Dataset entries
/-- System registers (R32, R337, R338): SYSR gives each slice its register's value; SYSW takes FPCTL and FPSTAT from each slice's own sA and
any other register from the lowest slice's, LOGPOL and LOGBASE for the next window, and a value outside the register's form is class 0,
subclass 6. The .CTX forms act on the live context that sB names: TRAPBASE, DELEG and DBGCTL also reach its table entry, LOGPOL and LOGBASE
the next windows of its gangs, saved ones too, and the teams of launches accepted so far, and SRSEED the executing gang at once. Registers
that level U may not touch, or that nobody writes, are class 2. The values are those of the slice, the gang, the core, the die or the
context that holds the register, UNITID by its fields. That SYSW ignores the bits of sA above the register's width (log entry 26), and that
a launch accepted later brings LOGPOL and LOGBASE of its own (DEDUCED, log entry 13), are the model's readings. -/
def Obligations.SystemRegisters : Prop :=
  let queuedScalar (d : Reg) (v : Slice → W64) (t : Slice) : Slice := { t.emptyS d with results := t.results ++ [.scalar d (v t)] }
  (∀ o s x, Issues (.sysr o) s x →
    (o.imm.toNat ∈ [0x50, 0x51, 0x52] → x.unit.isS = false → exec (.sysr o) s = .next (afterTrap (.sysr o) s x { cls := 2, sub := 0 }))
    ∧ ((o.imm.toNat ∈ [0x50, 0x51, 0x52] → x.unit.isS = true) →
      exec (.sysr o) s = .next (after s x (queuedScalar o.d (fun t => systemRegister s x.unit t o.imm.toNat)))))
  ∧ (∀ s u t, systemRegister s u t 0 = s.gtick ∧ systemRegister s u t 2 = BitVec.ofNat 64 u.ctx ∧ systemRegister s u t 3 = t.fpctl.setWidth 64
      ∧ systemRegister s u t 6 = BitVec.ofNat 64 (u.count 0 + 2 ^ 8 * u.count 1 + 2 ^ 16 * u.count 2 + 2 ^ 24 * u.count 3)
      ∧ systemRegister s u t 4 = t.fpstat.setWidth 64 ∧ systemRegister s u t 5 = u.srseed ∧ systemRegister s u t 0x30 = u.winno.setWidth 64
      ∧ systemRegister s u t 0x31 = u.logpol.setWidth 64 ∧ systemRegister s u t 0x32 = u.logbase
      ∧ systemRegister s u t 0x40 = (s.ctx u.ctx).trcbase ∧ systemRegister s u t 0x50 = (s.ctx u.ctx).trapbase
      ∧ systemRegister s u t 0x41 = (s.ctx u.ctx).trstat ∧ systemRegister s u t 0x42 = (s.ctx u.ctx).sampk
      ∧ systemRegister s u t 0x51 = (s.ctx u.ctx).deleg.setWidth 64 ∧ systemRegister s u t 0x52 = (s.ctx u.ctx).dbgctl.setWidth 64
      ∧ (u.id.core < 16384 → systemRegister s u t 0x20 = s.rfsched.getD (u.id.core / 1024) 0
          ∧ systemRegister s u t 0x21 = s.rfphase.getD (u.id.core / 1024) 0)
      ∧ (∀ i : Fin 8, systemRegister s u t (8 + i.val) = ((s.coreAt u.id.core).tctl[i]).setWidth 64)
      ∧ ∀ m n, s.team? u.team = some m → m.cores[n]? = some u.id.core → (∀ j, j < n → m.cores[j]? ≠ some u.id.core) → n < 128 →
          u.id.kind = .gang → u.id.core < 16384 → u.id.slot < 16 → t.idx < 8 →
          let w := systemRegister s u t 1
          w.extractLsb' 0 4 = BitVec.ofNat 4 (u.id.core / 1024) ∧ w.extractLsb' 4 3 = BitVec.ofNat 3 (u.id.core / 128 % 8)
          ∧ w.extractLsb' 7 7 = BitVec.ofNat 7 (u.id.core % 128) ∧ w.extractLsb' 14 4 = BitVec.ofNat 4 u.id.slot
          ∧ w.extractLsb' 18 3 = BitVec.ofNat 3 t.idx ∧ w.extractLsb' 21 7 = BitVec.ofNat 7 n ∧ w.extractLsb' 28 36 = 0)
  ∧ (∀ c : Context, ∀ p ∈ [(5, c.srseed), (0x31, c.logpol.setWidth 64), (0x32, c.logbase), (0x40, c.trcbase), (0x41, c.trstat),
      (0x42, c.sampk), (0x50, c.trapbase), (0x51, c.deleg.setWidth 64), (0x52, c.dbgctl.setWidth 64)], contextRegister c p.1 = p.2)
  ∧ (∀ o s x, Issues (.sysw o) s x →
    let n := o.imm.toNat
    let v := x.low.getS o.a
    (n ∈ [0, 1, 2, 6, 8, 9, 10, 11, 12, 13, 14, 15, 0x30] → exec (.sysw o) s = .next (afterTrap (.sysw o) s x { cls := 2, sub := 0 }))
    ∧ (n ∉ [0, 1, 2, 6, 8, 9, 10, 11, 12, 13, 14, 15, 0x30] → n ≠ 3 → n ≠ 4 → n ≠ 5 → x.unit.isS = false →
      exec (.sysw o) s = .next (afterTrap (.sysw o) s x { cls := 2, sub := 0 }))
    ∧ ((n = 3 ∨ n = 4) → (∃ t ∈ x.slices, registerForm n (t.getS o.a) = false) →
      exec (.sysw o) s = .next (afterTrap (.sysw o) s x { cls := 0, sub := 6 }))
    ∧ (n = 3 → (∀ t ∈ x.slices, registerForm 3 (t.getS o.a) = true) →
      exec (.sysw o) s = .next (after s x (fun t => { t with fpctl := (t.getS o.a).setWidth 32 })))
    ∧ (n = 4 → (∀ t ∈ x.slices, registerForm 4 (t.getS o.a) = true) →
      exec (.sysw o) s = .next (after s x (fun t => { t with fpstat := (t.getS o.a).setWidth 32 })))
    ∧ (n = 5 → exec (.sysw o) s = .next (after (s.setCtx x.unit.ctx { s.ctx x.unit.ctx with srseed := v })
        { x with unit := { x.unit with srseed := v } } id))
    ∧ (x.unit.isS = true → n ∈ [0x20, 0x21, 0x31, 0x32, 0x40, 0x41, 0x42, 0x50, 0x51, 0x52] →
      (registerForm n v = false → exec (.sysw o) s = .next (afterTrap (.sysw o) s x { cls := 0, sub := 6 }))
      ∧ (registerForm n v = true → exec (.sysw o) s = .next (let w := writeSystem s x.unit n v; after w.1 { x with unit := w.2 } id))))
  ∧ (∀ s u v, writeSystem s u 0x31 v = (s, { u with nextLogpol := v.setWidth 32 }) ∧ writeSystem s u 0x32 v = (s, { u with nextLogbase := v })
      ∧ writeSystem s u 0x40 v = (s.setCtx u.ctx { s.ctx u.ctx with trcbase := v }, u)
      ∧ writeSystem s u 0x20 v = ({ s with rfsched := s.rfsched.set (coreDie u.id.core) v }, u)
      ∧ writeSystem s u 0x21 v = ({ s with rfphase := s.rfphase.set (coreDie u.id.core) v }, u)
      ∧ writeSystem s u 0x50 v = (publishAt (s.setCtx u.ctx { s.ctx u.ctx with trapbase := v }) u.id
          (canonPa (s.ctxtab.toNat + 64 * u.ctx + 24)) (leBytes v.toNat 8), u))
  ∧ (∀ o s x, Issues (.sysrCtx o) s x →
    let b := (x.low.getS o.b).toNat
    (x.unit.isS = false → exec (.sysrCtx o) s = .next (afterTrap (.sysrCtx o) s x { cls := 2, sub := 0 }))
    ∧ (x.unit.isS = true → (64 ≤ b ∨ (s.ctx b).live = false) → exec (.sysrCtx o) s = .next (afterTrap (.sysrCtx o) s x { cls := 0, sub := 6 }))
    ∧ (x.unit.isS = true → b < 64 → (s.ctx b).live = true →
      exec (.sysrCtx o) s = .next (after s x (queuedScalar o.d (fun _ => contextRegister (s.ctx b) o.imm.toNat)))))
  ∧ ∀ o s x, Issues (.syswCtx o) s x →
    let b := (x.low.getS o.b).toNat
    let n := o.imm.toNat
    let v := x.low.getS o.a
    (x.unit.isS = false → exec (.syswCtx o) s = .next (afterTrap (.syswCtx o) s x { cls := 2, sub := 0 }))
    ∧ (x.unit.isS = true → (64 ≤ b ∨ (s.ctx b).live = false ∨ registerForm n v = false) →
      exec (.syswCtx o) s = .next (afterTrap (.syswCtx o) s x { cls := 0, sub := 6 }))
    ∧ (x.unit.isS = true → b < 64 → (s.ctx b).live = true → registerForm n v = true →
      let s0 := storeEntry (s.setCtx b ((s.ctx b).write n v)) x.unit.id b n v
      let s1 : State := { s0 with launches := s0.launches.map (fun l => if l.ctx == b then { l with record :=
        if n = 0x31 then { l.record with logp := v.setWidth 32 } else if n = 0x32 then { l.record with logb := v } else l.record } else l) }
      let s2 := s1.mapEvery (fun u => u.ctx == b) (fun u =>
        if n = 0x31 then { u with nextLogpol := v.setWidth 32 } else if n = 0x32 then { u with nextLogbase := v }
        else if n = 5 ∧ u.id = x.unit.id then { u with srseed := v } else u)
      exec (.syswCtx o) s = .next (after s2 { x with unit := (s2.unit? x.unit.id).getD x.unit } id))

### Action item
From the first line of the data above through the line containing "the next windows", repeat each line exactly, and add nothing.

### Completed task
/-- System registers (R32, R337, R338): SYSR gives each slice its register's value; SYSW takes FPCTL and FPSTAT from each slice's own sA and
any other register from the lowest slice's, LOGPOL and LOGBASE for the next window, and a value outside the register's form is class 0,
subclass 6. The .CTX forms act on the live context that sB names: TRAPBASE, DELEG and DBGCTL also reach its table entry, LOGPOL and LOGBASE
the next windows of its gangs, saved ones too, and the teams of launches accepted so far, and SRSEED the executing gang at once. Registers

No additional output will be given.